Google’s WaveNet Could Replace Your Voice

Artwork by Daniel Palacio

Technology has a habit of eating jobs. We saw it in the 19th century (machines eliminated 98 percent of the labour required to weave cloth) and we are seeing it today (just this year robots replaced 60,000 factory workers in China.) These examples usually get the most attention since the number of employees involved is significant and visible. What we don’t see as much, however, are the minority jobs that are also disrupted by technology.

For example, a small group of medieval monks who used to painstakingly copy books by hand were put out of work by the printing press; knocker uppers who used to manually wake up industrial workers in Britain lost their jobs to alarm clocks; and milkmen who used to deliver milk on a daily basis were put out of work by something rather plain: a fridge.

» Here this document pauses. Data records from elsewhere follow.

/-- CADD and CREAD (R147, R220 to R222): CADD is counted and its addition at the counter's slice is due; at a peer's counter the sum is
there at issue and the answer is due (logs 8 and 45, DEDUCED); CREAD takes the value and acquires the counter's time. CWAIT and CWAITY
(R223): the request, with the target and the continuations, goes to the counter's slice, and the group waits. Each stalls under fabric
while the counter's line is held for a region or a rebase (R158, R202). -/
def Obligations.CounterResults : Prop :=
  ((∀ gp a w s s1 l,
     let va := pairVal s.cur gp
     let amount := (gget s.cur a.toNat).toNat
     Issues s.cur [] (a.toNat :: [2 * gp.toNat, 2 * gp.toNat + 1]) [] → NoGst s.cur → s.cur.rgn = none → wget s.cur w.toNat < 255 →
     walksDone s { r := true, w := true } [va] = true →
     address s (whoOf s s.cur) va 8 { r := true, w := true } = (s1, .ok l) → ulogOn (ctx s1 s.cur.ctx) = false → s1.cur = s.cur →
     (placeOf l = .tracked ∨ placeOf l = .untracked ∨ placeOf l = .direct → mustWait s1 none (l.pa / 128) true = true →
       ∃ t, exec (.cadd gp a w) s = .next t ∧ Stalls 21 true s1 t) ∧
     (placeOf l = .tracked ∨ placeOf l = .untracked ∨ placeOf l = .direct → mustWait s1 none (l.pa / 128) true = false →
       memFault s1 l.pa l.via = none →
       let s2 := sliceReady s1 s.cur.ctx (l.pa / 128) true l.via
       s2.cur = s.cur → ulogOn (ctx s2 s.cur.ctx) = false →
       ∃ t, exec (.cadd gp a w) s = .next t ∧ t.cur.lclk = s.cur.lclk ∧
         Issued false .cadd (some w.toNat) [] [] [] (.caddAtSlice (gidOf s.cur) l.pa amount s.cur.nextOp) s2 t) ∧
     (placeOf l = .peer → peerReached s1 (l.pa / 2 ^ 46) = true →
       let sum := (readPeer s1.mm.peerMem l.pa 8 + amount) % 2 ^ 64
       let s2 := { s1 with mm := { s1.mm with peerMem := writeFar s1.mm.peerMem l.pa 8 sum } }
       ∃ t, exec (.cadd gp a w) s = .next t ∧ t.cur.lclk = s.cur.lclk ∧
         Issued false .cadd (some w.toNat) [] [] [] (.caddAnswer (gidOf s.cur) s.cur.nextOp) s2 t)) ∧
   (∀ gp a w s s1 l,
     let va := pairVal s.cur gp
     let s2 := sliceReady s1 s.cur.ctx (l.pa / 128) false l.via
     let x := readBytes s2.mm.mem l.pa 8
     Issues s.cur [] [2 * gp.toNat, 2 * gp.toNat + 1] [a.toNat, a.toNat + 1] → NoGst s.cur → s.cur.rgn = none →
     wget s.cur w.toNat < 255 → walksDone s { r := true } [va] = true →
     address s (whoOf s s.cur) va 8 { r := true } = (s1, .ok l) → s1.cur = s.cur → s2.cur = s.cur →
     placeOf l = .tracked ∨ placeOf l = .untracked ∨ placeOf l = .direct → mustWait s1 none (l.pa / 128) false = false →
     memFault s1 l.pa l.via = none →
     ∃ t, exec (.cread gp a w) s = .next t ∧ t.cur.lclk = ltMax s.cur.lclk (lineOf s2 (l.pa / 128)).wts ∧
       gget t.cur a.toNat = BitVec.ofNat 32 x ∧ gget t.cur (a.toNat + 1) = BitVec.ofNat 32 (x / 2 ^ 32) ∧
       mfind t.cur.gPoison a.toNat = badAt s2 l.pa 8 ∧ mfind t.cur.gPoison (a.toNat + 1) = badAt s2 l.pa 8 ∧
       Issued false .cread (some w.toNat) [] [a.toNat, a.toNat + 1] [a.toNat, a.toNat + 1]
         (.loadDataReturn (gidOf s.cur) s.cur.nextOp 0) s2 t)) ∧
  (∀ gp a lit s s1 l,
     let va := pairVal s.cur gp
     let s2 := sliceReady s1 s.cur.ctx (l.pa / 128) false l.via
     let target := (gget s.cur a.toNat).toNat + 2 ^ 32 * (gget s.cur (a.toNat + 1)).toNat
     Issues s.cur [] [2 * gp.toNat, 2 * gp.toNat + 1, a.toNat, a.toNat + 1] [] → NoGst s.cur → s.cur.rgn = none →
     walksDone s { r := true } [va] = true → address s (whoOf s s.cur) va 8 { r := true } = (s1, .ok l) → s1.cur = s.cur → s2.cur = s.cur →
     placeOf l = .tracked ∨ placeOf l = .untracked ∨ placeOf l = .direct → mustWait s1 none (l.pa / 128) false = false →
     memFault s1 l.pa l.via = none → badAt s2 l.pa 8 = none →
     ∀ row ∈ ([(.cwait gp a, s.cur.pc + 4, none), (.cwaity gp a lit, s.cur.pc + 8, some (s.cur.pc + lit.signExtend 64))] :
         List (Instr × DWord × Option DWord)),
       ∃ t, exec row.1 s = .next t ∧
         t.cur.req = some { va := va, pa := l.pa, target := target, next := row.2.1, yields := row.2.2 } ∧
         t.cur.ticket = none ∧ t.pending = s2.pending ++ [.cwaitRequest (gidOf s.cur)] ∧
         Stalls 5 false s2 { t with pending := s2.pending, cur := { t.cur with req := s2.cur.req, ticket := s2.cur.ticket } })

/-- The block barriers (R144, R225): each instruction completes, an arrival once the group's own stores to scratch have reached the array
and until then stalled under scrbank (R97); a supervisor group, which has no block, only goes on (log 16). Every arrival counts, a second
one of the same group too, whose name the set of arrived groups holds once (log 49, DEDUCED); the first of a generation names the count,
511 meaning every group that has not retired; the last arrival raises the clock of every group that arrived, releases those that wait and
begins a new generation. SYNC and WAIT wait for the generation that the group has arrived in. The grid barriers (R226): in a launch with
GBAR each completes as those of a block do; a group's arrival is noted in its block; the block's own goes to the command processor with the
greatest clock when every group that has not retired has arrived. GSYNC and GWAIT wait in the lull. In a launch without GBAR they are
illegal. -/
def Obligations.BarrierResults : Prop :=
  (let kept := fun (s t : State) => Completed 1 s t ∧ VectorsKept [] s.cur t.cur ∧ UniformsKept [] s.cur t.cur ∧
     MasksKept [] s.cur t.cur ∧ StatusKept s.cur t.cur ∧ FlagsKept s.cur t.cur
   (∀ (i : BitVec 4) (n : BitVec 9) s, NoGst s.cur → s.cur.rgn = none → s.cur.st = .ready →
     (∃ t, exec (.barWait i n) s = .next t ∧ kept s t) ∧
     (scratchDue s = false →
       (∃ t, exec (.barSync i n) s = .next t ∧ kept s t) ∧ (∃ t, exec (.barArrive i n) s = .next t ∧ kept s t)) ∧
     (s.cur.sup = false → scratchDue s = true → ∀ j ∈ ([.barSync i n, .barArrive i n] : List Instr),
       ∃ t, exec j s = .next t ∧ Stalls 8 true s t) ∧
     (s.cur.sup = true → ∀ j ∈ ([.barSync i n, .barArrive i n, .barWait i n] : List Instr),
       ∃ t, exec j s = .next t ∧ OnlyWrites 1 [] [] [] s t)) ∧
   ∀ (i : BitVec 4) s, NoGst s.cur → s.cur.rgn = none → recGbar (launchOf s s.cur) = true →
     (∃ t, exec (.barGwait i) s = .next t ∧ kept s t) ∧
     (scratchDue s = false →
       (∃ t, exec (.barGsync i) s = .next t ∧ kept s t) ∧ (∃ t, exec (.barGarrive i) s = .next t ∧ kept s t)) ∧
     (scratchDue s = true → ∀ j ∈ ([.barGsync i, .barGarrive i] : List Instr), ∃ t, exec j s = .next t ∧ Stalls 8 true s t)) ∧
  (∀ (i : BitVec 4) (n : BitVec 9) s b,
     let k := barrierOf s s.cur.blk i.toNat
     let k' : Barrier :=
       { gcount := if k.count = 0 then n.toNat else k.gcount, count := k.count + 1, gen := k.gen,
         arrived := if s.cur.grpib ∈ k.arrived then k.arrived else k.arrived ++ [s.cur.grpib],
         clk := if k.count = 0 then s.cur.lclk else ltMax k.clk s.cur.lclk }
     let need := if k'.gcount = 511 then b.ng - b.gone.length else k'.gcount
     NoGst s.cur → s.cur.rgn = none → s.cur.sup = false → s.cur.st = .ready → mfind s.blocks s.cur.blk = some b →
     (s.cur.grpib ∉ k.arrived → ∃ t, exec (.barWait i n) s = .next t ∧ OnlyWrites 1 [] [] [] s t) ∧
     (s.cur.grpib ∈ k.arrived →
       ∃ t, exec (.barWait i n) s = .next t ∧ t.pending = s.pending ∧ Lulled (.barrier i.toNat) (s.cur.pc + 4) s t) ∧
     (scratchDue s = false → mreg s.cur 0 = s.cur.lmask → (k.count ≠ 0 → k.gcount = n.toNat) → k'.count < need →
       (∃ t, exec (.barArrive i n) s = .next t ∧ barrierOf t s.cur.blk i.toNat = k' ∧
         OnlyWrites 1 [] [] [] s { t with blocks := s.blocks }) ∧
       (∃ t, exec (.barSync i n) s = .next t ∧ barrierOf t s.cur.blk i.toNat = k' ∧ t.cur.st = .atBarrier i.toNat ∧
         OnlyWrites 1 [] [] [] s { t with blocks := s.blocks, cur := { t.cur with st := s.cur.st } })) ∧
     (scratchDue s = false → mreg s.cur 0 = s.cur.lmask → (k.count ≠ 0 → k.gcount = n.toNat) → need ≤ k'.count →
       ∀ j ∈ ([.barArrive i n, .barSync i n] : List Instr), ∃ t, exec j s = .next t ∧
         barrierOf t s.cur.blk i.toNat = { gen := (k.gen + 1) % 512 } ∧ Completed 1 s t ∧ t.cur.st = .ready ∧
         t.cur.lclk = (if s.cur.priv then s.cur.lclk else ltMax s.cur.lclk k'.clk) ∧
         VectorsKept [] s.cur t.cur ∧ UniformsKept [] s.cur t.cur ∧ MasksKept [] s.cur t.cur ∧ StatusKept s.cur t.cur ∧
         ∀ g ∈ s.others, residentOf s.cur.blk g = true → g.grpib ∈ k'.arrived → inner g = .atBarrier i.toNat →
           ∃ h ∈ t.others, gidOf h = gidOf g ∧ inner h = .ready ∧ h.lclk = if g.priv then g.lclk else ltMax g.lclk k'.clk)) ∧
  (∀ (i : BitVec 4) s b,
     let k := gridBar s s.cur.blk i.toNat
     NoGst s.cur → s.cur.rgn = none → s.cur.sup = false → s.cur.st = .ready → mfind s.blocks s.cur.blk = some b →
     (recGbar (launchOf s s.cur) = false → ∀ j ∈ ([.barGsync i, .barGarrive i, .barGwait i] : List Instr),
       exec j s = .next (illEnc 0 s)) ∧
     (recGbar (launchOf s s.cur) = true → scratchDue s = false →
       (∃ t, exec (.barGarrive i) s = .next t ∧ s.cur.grpib ∈ (gridBar t s.cur.blk i.toNat).arrived ∧
         (gridBar t s.cur.blk i.toNat).gen = k.gen ∧
         OnlyWrites 1 [] [] [] s { t with blocks := s.blocks, pending := s.pending }) ∧
       (∃ t, exec (.barGsync i) s = .next t ∧ s.cur.grpib ∈ (gridBar t s.cur.blk i.toNat).arrived ∧
         (gridBar t s.cur.blk i.toNat).gen = k.gen ∧ Lulled (.grid i.toNat) (s.cur.pc + 4) s { t with blocks := s.blocks }) ∧
       (s.cur.grpib ∈ k.arrived →
         ∃ t, exec (.barGwait i) s = .next t ∧ t.pending = s.pending ∧ Lulled (.grid i.toNat) (s.cur.pc + 4) s t) ∧
       (s.cur.grpib ∉ k.arrived → ∃ t, exec (.barGwait i) s = .next t ∧ OnlyWrites 1 [] [] [] s t) ∧
       (k.gcount = 0 → s.others = [] → b.gone = [] → b.ng = 1 → k.arrived = [] →
         ∃ t, exec (.barGarrive i) s = .next t ∧ t.pending = s.pending ++ [.gridBlockArrival s.cur.blk i.toNat])))

/-! ## The engines' instructions and the accumulators -/

/-- CPY (R63, R146, R181, R189): where its checks pass, one command with the descriptor as captured, the group's clock and the first unit
to run enters the core's copy queue, counted on its arrival counter; a command that can round under RSTO advances SRS, and one that cannot
has a generator of no stated value (log 62, DESIGN CHOICE). -/
def Obligations.CopyIssue : Prop :=
  ∀ b w resume cnt scr s,
    let flags := (if cnt then 1 else 0) + (if resume then 2 else 0)
    ∀ row ∈ ([(.cpyLoad b w resume cnt, 0, flags), (.cpyStore b w resume cnt, 1, flags), (.cpyGather b w resume cnt, 2, flags),
        (.cpyScatter b w resume cnt, 3, flags), (.cpyPackload b w resume cnt, 4, flags), (.cpyRemote b w resume cnt, 5, flags),
        (.cpyFill b w scr resume cnt, 6, flags + if scr then 4 else 0), (.cpyRedstore b w resume cnt, 7, flags)] :
        List (Instr × Nat × Nat)),
      let d := (blockOf b).map (gget s.cur)
      let n := extCount row.2.1 row.2.2 d
      let ext := (List.range (n.1 + n.2)).map (8 * b.toNat + 8 + ·)
      let r0 := (gget s.cur (8 * b.toNat + 8 + n.1)).toNat
      let desc := captureDesc row.2.1 d (if resume then 0 else fmtKxp s.cur) (fmtFp8 s.cur)
      let seed := if !resume && fmtRm s.cur == 5 && canRound row.2.1 d then srsStep s.cur.srs else s.cur.srs
      let k := Machine.core s s.cur.core
      ∀ c : CopyCmd, c.gid = gidOf s.cur → c.opId = s.cur.nextOp → c.ctx = s.cur.ctx → c.blk = s.cur.blk → c.grpib = s.cur.grpib →
        c.user = !privileged s.cur → c.op = row.2.1 → c.w = w.toNat → c.flags = row.2.2 → c.desc = desc →
        c.ext = (List.range n.1).map (fun i => gget s.cur (8 * b.toNat + 8 + i)) →
        c.rm = (if resume then r0 / 2 ^ 29 else fmtRm s.cur) →
        c.gen = (if resume then BitVec.ofNat 64 (gpair s.cur (8 * b.toNat + 8 + n.1 + 1)) else if fmtRm s.cur ≠ 5 then 0
          else if canRound row.2.1 d then seed else BitVec.ofNat 64 (Config.pick (freeIx s 20))) →
        c.next = (if resume then r0 % 2 ^ 29 else 0) → c.eclk = s.cur.lclk → c.pc = s.cur.pc → c.stamp = s.turn → c.sub = 0 →
        c.faddr = 0 → c.scr = false → c.ring = none → c.idx = none → c.started = false →
        Issues s.cur [] (blockOf b ++ ext) [] → NoGst s.cur → s.cur.rgn = none → wget s.cur w.toNat < 255 →
        k.cpyq.length + k.parkedCpy.length < 32 → cpyCheck s resume d (cpyPm1 desc + 1) c = none →
        ∃ t, exec row.1 s = .next t ∧ t.cur.lclk = s.cur.lclk ∧
          (Machine.core t s.cur.core).cpyq = k.cpyq ++ [c] ∧
          Issued false .copy (some w.toNat) [] [] [] (.copyCommandStart s.cur.core) (modCur s fun g => { g with srs := seed })
            (modCore t s.cur.core fun q => { q with cpyq := k.cpyq })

A knocker upper: the human alarm clock

Such disruption will continue into the future and I can’t help but wonder what other unsuspecting jobs will face competition from the machines. With that said, finding examples isn’t too hard.

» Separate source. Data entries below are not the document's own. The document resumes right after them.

theorem test_decode_uniform : Reads [
  ([0b0101110_100101010_1010010111000011], .gmovi 0x12a 0xa5c3),
  ([0b0101111_100101010_1010010111000011], .gaddi 0x12a 0xa5c3),
  ([0b0110000_100101010_1010010111000011], .gmovhi 0x12a 0xa5c3),
  ([0b0110001_10_011_11_100000010_010000110], .gcmp 2 .le .i64 0x102 134),
  ([0b0110010_10_011_100000010_10110100011], .gcmpi 2 .le 0x102 0x5a3),
  ([0b0110011_100101010_1001101_101010101], .gld 0x12a 77 0x155),
  ([0b0110100_100101010_1001101_101010101], .gld64 0x12a 77 0x155),
  ([0b0110101_100101010_1001101_101010101], .gst 0x12a 77 0x155)] := by decide +kernel

theorem test_decode_control : Reads [
  ([0b0110110_0000000_101010010111000011], .br 0x2a5c3),
  ([0b0110110_0001_010_101010010111000011], .brF 2 0x2a5c3),
  ([0b0110110_0010_010_101010010111000011], .brNf 2 0x2a5c3),
  ([0b0110110_0011_101_101010010111000011], .brMnz 5 0x2a5c3),
  ([0b0110110_0100_101_101010010111000011], .brMz 5 0x2a5c3),
  ([0b0110110_0101_101_101010010111000011], .brMall 5 0x2a5c3),
  ([0b0110110_0110_101_101010010111000011], .brMnall 5 0x2a5c3),
  ([0b0110111_100101010_1111111111110011], .loop 0x12a 0xfff3),
  ([0b0111000_1101001011100001111100001], .call 0x1a5c3e1),
  ([0b0111001_100000010_010001100_0000000], .jg 0x102 140),
  ([0b0111010_001001_010001100_0000000000], .brx 9 140),
  ([0b0111011_0000000000000000000000000], .land),
  ([0b0111100_0000000000000000000000000], .nop),
  ([0b1001000_0000000000000000000000000], .exit none)] := by decide +kernel

theorem test_decode_MEM : Reads [
  ([0b1000000_001100_001001_1001101_1011_11], .ldv none 12 9 77 11 .b64),
  ([0b1000001_001100_001001_1001101_1011_01], .ldvs none 12 9 77 11 .b16),
  ([0b1000010_001100_001001_1001101_1011_11], .stv none 12 9 77 11 .b64),
  ([0b1000011_001100_001001_0000000_1011_11], .lds none 12 9 11 .b64),
  ([0b1000100_001100_001001_0000000_1011_11], .sts none 12 9 11 .b64),
  ([0b1000111_000000_001001_1001101_1011_11], .prf none 9 77 11 .b64)] := by decide +kernel

theorem test_decode_ATOM : Reads [
  ([0b1000101_001100_001001_1001101_0000_1_1], .atomAddI none 12 9 77 true true),
  ([0b1000101_001100_001001_1001101_00010_1], .atomAddF none 12 9 77 true),
  ([0b1000101_001100_001001_1001101_0010_1_1], .atomMinI none 12 9 77 true true),
  ([0b1000101_001100_001001_1001101_0011_1_1], .atomMaxI none 12 9 77 true true),
  ([0b1000101_001100_001001_1001101_0100_1_1], .atomMinN none 12 9 77 true true),
  ([0b1000101_001100_001001_1001101_0101_1_1], .atomMaxN none 12 9 77 true true),
  ([0b1000101_001100_001001_1001101_0110_1_1], .atomAnd none 12 9 77 true true),
  ([0b1000101_001100_001001_1001101_0111_1_1], .atomOr none 12 9 77 true true),
  ([0b1000101_001100_001001_1001101_1000_1_1], .atomXor none 12 9 77 true true),
  ([0b1000101_001100_001001_1001101_1001_1_1], .atomXchg none 12 9 77 true true),
  ([0b1000101_001100_001001_1001101_1010_1_1], .atomCas none 12 9 77 true true),
  ([0b1000101_001100_001001_1001101_10110_1], .atomMinF none 12 9 77 true),
  ([0b1000101_001100_001001_1001101_11000_1], .atomMaxF none 12 9 77 true),
  ([0b1000101_001100_001001_1001101_110100], .atomAddBf16x2 none 12 9 77)] := by decide +kernel

theorem test_decode_ATOMS : Reads [
  ([0b1000110_001100_001001_00000000000_1_1], .atomsAddI none 12 9 true true),
  ([0b1000110_001100_001001_000000000010_1], .atomsAddF none 12 9 true),
  ([0b1000110_001100_001001_00000000010_1_1], .atomsMinI none 12 9 true true),
  ([0b1000110_001100_001001_00000000011_1_1], .atomsMaxI none 12 9 true true),
  ([0b1000110_001100_001001_00000000100_1_1], .atomsMinN none 12 9 true true),
  ([0b1000110_001100_001001_00000000101_1_1], .atomsMaxN none 12 9 true true),
  ([0b1000110_001100_001001_00000000110_1_1], .atomsAnd none 12 9 true true),
  ([0b1000110_001100_001001_00000000111_1_1], .atomsOr none 12 9 true true),
  ([0b1000110_001100_001001_00000001000_1_1], .atomsXor none 12 9 true true),
  ([0b1000110_001100_001001_00000001001_1_1], .atomsXchg none 12 9 true true),
  ([0b1000110_001100_001001_00000001010_1_1], .atomsCas none 12 9 true true),
  ([0b1000110_001100_001001_000000010110_1], .atomsMinF none 12 9 true),
  ([0b1000110_001100_001001_000000011000_1], .atomsMaxF none 12 9 true),
  ([0b1000110_001100_001001_0000000110100], .atomsAddBf16x2 none 12 9)] := by decide +kernel

theorem test_decode_ordering : Reads [
  ([0b1001001_0111_000000000000000000000], .fenceFull .sys),
  ([0b1001001_0111_010000000000000000000], .fenceAcq .sys),
  ([0b1001001_0111_100000000000000000000], .fenceRel .sys),
  ([0b1001010_1001101_100000010_1011_00000], .cadd 77 0x102 11),
  ([0b1001010_1001101_100000010_000000001], .cwait 77 0x102),
  ([0b1001010_1001101_100000010_1011_00010], .cread 77 0x102 11),
  ([0b1001010_1001101_100000010_0000_00011, 0x8E5C3A17], .cwaity 77 0x102 0x8E5C3A17),
  ([0b1001011_1011_10110001_0000000000000], .wait 11 177),
  ([0b1001011_1011_10110001_1_000000000000, 0x8E5C3A17], .waity 11 177 0x8E5C3A17),
  ([0b1001100_000_1001_001001101_000000000], .barSync 9 77),
  ([0b1001100_001_1001_001001101_000000000], .barArrive 9 77),
  ([0b1001100_010_1001_001001101_000000000], .barWait 9 77),
  ([0b1001100_011_1001_111111111000000000], .barGsync 9),
  ([0b1001100_100_1001_111111111000000000], .barGarrive 9),
  ([0b1001100_101_1001_111111111000000000], .barGwait 9),
  ([0b1001101_0000000000000000000000000], .yield),
  ([0b1001110_0_100101100_000000000000000], .ltadvReg 0x12c),
  ([0b1001110_100000000_1010010111000011], .ltadvImm 0xa5c3)] := by decide +kernel

theorem test_decode_engines : Reads [
  ([0b1010000_0000000_100101_1011_000000_1_1], .cpyLoad 37 11 true true),
  ([0b1010000_0001000_100101_1011_000000_1_1], .cpyStore 37 11 true true),
  ([0b1010000_0010000_100101_1011_000000_1_1], .cpyGather 37 11 true true),
  ([0b1010000_0011000_100101_1011_000000_1_1], .cpyScatter 37 11 true true),
  ([0b1010000_0100000_100101_1011_000000_1_1], .cpyPackload 37 11 true true),
  ([0b1010000_0101000_100101_1011_000000_1_1], .cpyRemote 37 11 true true),
  ([0b1010000_0110000_100101_1011_00000_1_1_1], .cpyFill 37 11 true true true),
  ([0b1010000_0111000_100101_1011_000000_1_1], .cpyRedstore 37 11 true true),
  ([0b1010001_0000_101_100101_1011_0000000_1], .mma 5 37 11 true),
  ([0b1010010_010100_110_100000010_0000000], .acld 20 6 0x102),
  ([0b1010010_100011_110_100000010_0000001], .acst 35 6 0x102),
  ([0b1010010_100011_110_100000010_0000010], .acadd 35 6 0x102),
  ([0b1010010_000000_110_100000010_0000011], .acz 6 0x102),
  ([0b1010011_001100_100000010_1101_000000], .pkplF32 12 0x102 13),
  ([0b1010011_001100_100000010_1101_000001], .pkplBf16l 12 0x102 13)] := by decide +kernel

Last week Google announced WaveNet, a new speech synthesis platform developed by the company’s artificial intelligence division DeepMind. Instead of relying on pre-recorded audio samples that are stitched together or robotic-sounding vocoders, WaveNet uses deep learning concepts to model raw audio waveforms that sound very human.

How real do these artificial waveforms sound? In a blind test involving human subjects and over 500 ratings of 100 test sentences, WaveNet outperformed all the other major text-to-speech systems. Check out the samples below to hear the differences.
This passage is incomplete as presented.